“Oh, ye daemons of line noise and server bullshit, Know Your Place, motherfuckers! By rod and hand I chastise thee!
And all unwanted thoughtforms will be fed to The Dog.”- Jack Faust's Semi-Uber Curse Against the Internet Archons!
“Hey, you aint as dead as you seem; what-the-fuck.”- Saul Williams, WTF!
I was going to write about God, the universe, the sorcerer and shit...
… But I seem to be not allowed to do so. I say this with weird seriousness. See, I went to write a reply to R.O. three days ago. And then the internet went out; Comcast had a server explode or something. Whatever, right? Except that when their service resumed, our own did not. The server blocked us for unknown reasons.
Earlier this morning they fixed the problem. Or so we thought. I went to write about the same subject, this time with VI's last Cold Albion entry in mind. And then the internet went out again. At which point I got... pissy. I'd already been pissy when I had asked VVF to design the image above, and she provided the coolest stick-figure Viking a dude could ask for. (And a Bindrune. Which I suck at. Because this Futhark shit is weird, man. It makes me want to meditate on it...)

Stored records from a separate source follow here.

-- ==== Sys2Proof/Laws/Ops.lean ====
section
/-! SUPPORT. What the shared operations can do: one capability call and the emissions made of it, each said once. -/

namespace Sys2Proof.Machine

/-! ### Answers -/

@[simp] theorem answerAt_record (e : Event) (a : Answer) (s : State) (k : Nat) :
    answerAt (record e a s) k = answerAt s k := rfl

theorem AllOk.mono {s : State} {m n : Nat} (h : AllOk s n) (hmn : m ≤ n) : AllOk s m :=
  fun k hk => h k (Nat.lt_of_lt_of_le hk hmn)

theorem allOk_zero (s : State) : AllOk s 0 := fun _ hk => absurd hk (Nat.not_lt_zero _)

theorem AllOk.head {s : State} {n : Nat} (h : AllOk s (n + 1)) : answerAt s s.trace.length = .ok := by
  simpa using h 0 (Nat.succ_pos n)

theorem AllOk.tail {s : State} {n : Nat} {e : Event} {a : Answer} (h : AllOk s (n + 1)) :
    AllOk (record e a s) n := by
  intro k hk
  have := h (k + 1) (by omega)
  simpa [Nat.add_assoc, Nat.add_comm 1 k] using this

/-- States with the same answers and traces of one length agree on `AllOk`. -/
theorem AllOk.congr {s t : State} {n : Nat} (h : AllOk s n) (ha : t.answers = s.answers)
    (hl : t.trace.length = s.trace.length) : AllOk t n := by
  intro k hk
  have := h k hk
  simpa [answerAt, ha, hl] using this

/-- The answers after the first `m` calls. -/
theorem AllOk.drop {s t : State} {m n : Nat} (h : AllOk s (m + n)) (ha : t.answers = s.answers)
    (hl : t.trace.length = s.trace.length + m) : AllOk t n := by
  intro k hk
  have := h (m + k) (by omega)
  simpa [answerAt, ha, hl, Nat.add_assoc] using this

/-! ### A run of successful calls -/

/-- The state after the events, all answered `ok`. -/
def recordAll (es : List Event) (s : State) : State := es.foldl (fun t e => record e .ok t) s

@[simp] theorem recordAll_nil (s : State) : recordAll [] s = s := rfl

@[simp] theorem recordAll_cons (e : Event) (es : List Event) (s : State) :
    recordAll (e :: es) s = recordAll es (record e .ok s) := rfl

theorem recordAll_append (xs ys : List Event) (s : State) :
    recordAll (xs ++ ys) s = recordAll ys (recordAll xs s) := by
  simp [recordAll, List.foldl_append]

theorem observeAll_append (nc : PinId) (d : Descriptor) (k : Nat) (xs ys : List Event) (f : FarEnd) :
    observeAll nc d k (xs ++ ys) f = observeAll nc d (k + xs.length) ys (observeAll nc d k xs f) := by
  induction xs generalizing k f with
  | nil => rfl
  | cons x xs ih => simp [observeAll, ih, Nat.add_assoc, Nat.add_comm 1]

/-- `recordAll` changes the trace and the far end and nothing else. -/
theorem recordAll_eq (es : List Event) (s : State) :
    recordAll es s = { s with
      trace := s.trace ++ succeeded es
      far := observeAll s.pinNc s.cfg s.trace.length es s.far } := by
  induction es generalizing s with
  | nil => simp [succeeded, observeAll]
  | cons e es ih => simp [ih, succeeded, observeAll, record]

/-! ### One capability call -/

/-- Everything one capability call can do. -/
theorem issueThen_cases (after : State → State) (e : Event) (s : State) :
    (answerAt s s.trace.length = .ok ∧ issueThen after e s = finishItem (after (record e .ok s))) ∨
    (answerAt s s.trace.length = .fail ∧ issueThen after e s = raiseIoError (record e .fail s)) := by
  rcases h : answerAt s s.trace.length with _ | _ <;> simp [issueThen, h]

theorem issue_of_ok {e : Event} {s : State} (h : answerAt s s.trace.length = .ok) :
    issue e s = finishItem (record e .ok s) := by
  simp [issue, issueThen, h]

theorem issueThen_of_fail {after : State → State} {e : Event} {s : State} (h : answerAt s s.trace.length = .fail) :
    issueThen after e s = raiseIoError (record e .fail s) := by
  simp [issueThen, h]

/-- Ending a step changes nothing while something of the call is left. -/
theorem finishItem_of_ne {s : State} (h : s.seq ≠ []) : finishItem s = s := by simp [finishItem, h]

/-- The state in which a list of calls stopped: `before` succeeded, `e` failed. -/
def failedAt (before : List Event) (e : Event) (s : State) : State :=
  raiseIoError (record e .fail (recordAll before s))

theorem failed_failedAt (before : List Event) (e : Event) (s : State) : Failed before e s (failedAt before e s) := by
  unfold Failed failedAt
  rw [recordAll_eq]
  simp [raiseIoError, endCall, record, succeeded]

/-- What is left of the call does not matter to how it fails. -/
theorem failedAt_seq (before : List Event) (e : Event) (s : State) (q : List Item) :
    failedAt before e { s with seq := q } = failedAt before e s := by
  simp [failedAt, recordAll_eq, raiseIoError, endCall, record]

/-! ### Emissions -/

theorem emitReady_of_ready {es : List Event} {s : State} (h : s.phase = .ready) : emitReady es s = emit es s := by
  simp [emitReady, h]

theorem emitReady_of_not_ready {es : List Event} {s : State} (h : s.phase ≠ .ready) :
    emitReady es s = refuse { s with seq := [] } := by
  simp [emitReady, h]

/-- An emission that succeeds leaves the state that the reference calls `Emitted`. -/
theorem emitted_finishItem_recordAll (es : List Event) (s : State) :
    Emitted es s (finishItem (recordAll es s)) := by
  unfold Emitted
  rw [recordAll_eq]
  unfold finishItem
  split <;> simp_all [endCall]

/-! ### The frames as explicit events -/

theorem putLines_four (d : Descriptor) (x : Byte) :
    putLines d x 4 = [.setLevel d.dataPins.d0 (x.getLsbD 0), .setLevel d.dataPins.d1 (x.getLsbD 1),
      .setLevel d.dataPins.d2 (x.getLsbD 2), .setLevel d.dataPins.d3 (x.getLsbD 3)] := rfl

theorem putLines_eight (d : Descriptor) (x : Byte) : putLines d x 8 = byteRef d x := rfl

theorem pulseEnable_eq (d : Descriptor) : pulseEnable d = pulseRef d := rfl

theorem putLines_high (d : Descriptor) (v : Byte) :
    putLines d (highNibble v) 4 = nibbleRef d (v.extractLsb' 4 4) := by
  simp [putLines_four, nibbleRef, highNibble]

theorem putLines_low (d : Descriptor) (v : Byte) :
    putLines d (lowNibble v) 4 = nibbleRef d (v.extractLsb' 0 4) := by
  simp [putLines_four, nibbleRef, lowNibble]

/-- The model's transmit issues the reference trace's events. -/
theorem transmit_eq_txRef (d : Descriptor) (v : Byte) (rs : Level) : transmit d v rs = txRef d rs v := by
  unfold transmit transmitFrame frame txRef
  split <;> simp [putLines_eight, pulseEnable_eq, putLines_high, putLines_low, tPost]

theorem txRef_length (d : Descriptor) (rs : Level) (v : Byte) : (txRef d rs v).length = txCount d := by
  unfold txRef txCount
  split <;> rfl

end Sys2Proof.Machine
end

But then I charged it, uploaded the picture to facebook, and added that comment. And went outside to angrily have a couple cigarettes. When I came back inside, the Internet problem had fixed itself. No one knows what went wrong, or what fixed itself. But I like to think that occasionally back-handing the Digital Ether's Archons and Daemons helps a bit. What's funny is that works immediately because I have a ton of microcosmic charges to apply, and the other crap I'm waiting for just hangs in the air waiting for the path to open up. Mental note: re-strategize next time you do shit, Faustilocks.
Anyway. I will resume terrorizing The Internetz as a whole in the next few days.